-- ==== Sys2Proof/Machine/Reduce.lean ====
section
/-! DEFINITION. Machine/Reduce.lean: the Domino engines (13 R478 to R498, R518, R519): reductions over rings, trees and atomics, the
norm and the counts, broadcast, gather and permute. -/
namespace Sys2Proof.Machine

/-! Blocks and chunks (R484). -/

/-- The blocks of a REDUCE descriptor: (segment, first element, elements that are not padding). -/
def Job.blocks (j : Job) (c : List W64) : List (Nat × Nat × Nat) :=
  (cSegs c).flatMap fun g => match j.seg g with
    | some q =>
      let n := (segFields q.words).elements
      (List.range ((n + 31) / 32)).map fun b => (g, 32 * b, min 32 (n - 32 * b))
    | none => []

/-- The blocks of chunk `i`. -/
def chunkBlocks (bs : List (Nat × Nat × Nat)) (i : Nat) : List (Nat × Nat × Nat) := (bs.drop (512 * i)).take 512

/-- Address of the accumulator word of an element. -/
def Job.accAddr (j : Job) (g e : Nat) : Nat := match j.seg g with
  | some q => (segFields q.words).fieldBase + 4 * e
  | none => 0

/-- The accumulator words of a block, padding as +0. -/
def blockAcc (j : Job) (b : Nat × Nat × Nat) (m : Mem) : List Nat :=
  ((List.range b.2.2).map fun i => rdNat (j.accAddr b.1 (b.2.1 + i)) 4 m) ++ List.replicate (32 - b.2.2) 0

/-- Chunks of a descriptor (R484). -/
def Job.chunks (j : Job) (c : List W64) : Nat :=
  match cOp c with
  | 0 => ((j.blocks c).length + 511) / 512
  | 1 => ((j.blocks c).length + 511) / 512
  | 5 => 1
  | _ => (cBytes c + 65535) / 65536

/-- The exponent bytes that this rank contributes to a chunk (R491). -/
def ownExponents (j : Job) (c : List W64) (i : Nat) (m : Mem) : List Nat :=
  (chunkBlocks (j.blocks c) i).map fun b => dxExponent (blockAcc j b m)

/-- The DX32 words that this rank contributes to a chunk, for agreed exponents (R491). -/
def ownWords (j : Job) (c : List W64) (i : Nat) (es : List Nat) (m : Mem) : List Nat :=
  ((chunkBlocks (j.blocks c) i).zip es).flatMap fun p =>
    if p.2 == 0xFF then List.replicate 32 0
    else (blockAcc j p.1 m).map fun w => (dxEncode (dxScale p.2) w % (2 ^ 32 : Int)).toNat

/-- The FP32 values that this rank contributes to a chunk (R494). -/
def ownAcc (j : Job) (c : List W64) (i : Nat) (m : Mem) : List Nat := (chunkBlocks (j.blocks c) i).flatMap fun b => blockAcc j b m

/-- s_j and their sum (R496): squares in binary64, ascending element order, then ascending segment and block of 1,024. -/
def ownNorm (j : Job) (c : List W64) (m : Mem) : Nat :=
  (cSegs c).foldl (fun t g => match j.seg g with
    | some q =>
      let n := (segFields q.words).elements
      (List.range ((n + 1023) / 1024)).foldl (fun t b =>
        f64Add t ((List.range (min 1024 (n - 1024 * b))).foldl (fun x i =>
          let w := f64Of32 (rdNat (j.accAddr g (1024 * b + i)) 4 m)
          f64Add x (f64Mul w w)) 0)) t
    | none => t) 0

/-- The counts that this rank contributes to a chunk (R497). -/
def ownCounts (c : List W64) (i : Nat) (m : Mem) : List Nat :=
  (List.range (min 16384 (cBytes c / 4 - 16384 * i))).map fun k => rdNat (cSrc c + 65536 * i + 4 * k) 4 m

/-- How contributions combine (R491, R494, R496, R497). -/
def combine1 (op pass a b : Nat) : Nat :=
  if pass == 0 then max a b
  else match op with
    | 1 => f32Add a b
    | 5 => f64Add a b
    | _ => (a + b) % 2 ^ 32

/-- Element by element. -/
def combineAll (op pass : Nat) (a b : List Nat) : List Nat := List.zipWith (combine1 op pass) a b

/-- Bytes of one value in a message. -/
def valueBytes (op pass : Nat) : Nat := if pass == 0 then 1 else if op == 5 then 8 else 4

/-- CTYPE of a message of a reduction: exponents, words, and for the other trees partials up and data down. -/
def reduceType (op algo pass : Nat) (down : Bool) : Nat :=
  if pass == 0 then 0 else if op == 0 || algo == 0 then 1 else if down then 3 else 2

/-- A value to be sent: to a rank, CTYPE, RING_STEP, values. -/
structure CSend where
  rank : Nat
  ctype : Nat
  ring : Nat
  vals : List Nat
deriving DecidableEq, Repr

/-- What a unit sends next on a ring (R486): `sh` is the shard of its chunk. -/
def CUnit.ring (op p r sh : Nat) (u : CUnit) : CUnit × List CSend :=
  let nxt := (r + 1) % p
  let t := rankSub p r sh
  let ct := reduceType op 0 u.pass false
  match u.sent, u.own with
  | false, some v =>
    if p == 1 then ({ u with sent := true, result := some v }, [])
    else if t == 0 then ({ u with sent := true }, [⟨nxt, ct, 0, v⟩])
    else match u.prev with
      | some w =>
        let x := combineAll op u.pass w v
        if t == p - 1 then ({ u with sent := true, result := some x }, [⟨nxt, ct, p - 1, x⟩])
        else ({ u with sent := true }, [⟨nxt, ct, t, x⟩])
      | none => (u, [])
  | _, _ => (u, [])
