/-- The 5 ms after a winning MODULE_RESET expire (R186, R187, R624): the event log names the winner and the superseded
masters, every slot returns to IDLE, and the warm reset runs. The log entry's CODE is one the spec does not give. -/
def moduleResetNow (s : State) : State :=
  match s.orders.resetPending with
  | none => s
  | some r =>
    let (code, s) := freeWord s
    let e := event (code.toNat % 2 ^ 16) 0 (pack ((List.range r.superseded.length).map fun i => (r.superseded.getD i 0, 8 * i, 8)))
      (BitVec.ofNat 64 r.winner) s
    warmReset (logEvent e s)

/-- MODULE_RESET_DELAY_END. -/
def execModuleResetDelayEnd (s : State) : Host.Outcome State Fault Refusal := .next (moduleResetNow s)

end Sys2Proof.Machine
end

☆ ☆ ☆ ☆ ☆ ☆ ☆

§ **PROBLEM REQUIREMENTS**: Would you copy out each line of the records above where the word "rdNat" occurs?

§ **ANSWER TO THIS PROBLEM**:
  ((List.range b.2.2).map fun i => rdNat (j.accAddr b.1 (b.2.1 + i)) 4 m) ++ List.replicate (32 - b.2.2) 0
          let w := f64Of32 (rdNat (j.accAddr g (1024 * b + i)) 4 m)
  (List.range (min 16384 (cBytes c / 4 - 16384 * i))).map fun k => rdNat (cSrc c + 65536 * i + 4 * k) 4 m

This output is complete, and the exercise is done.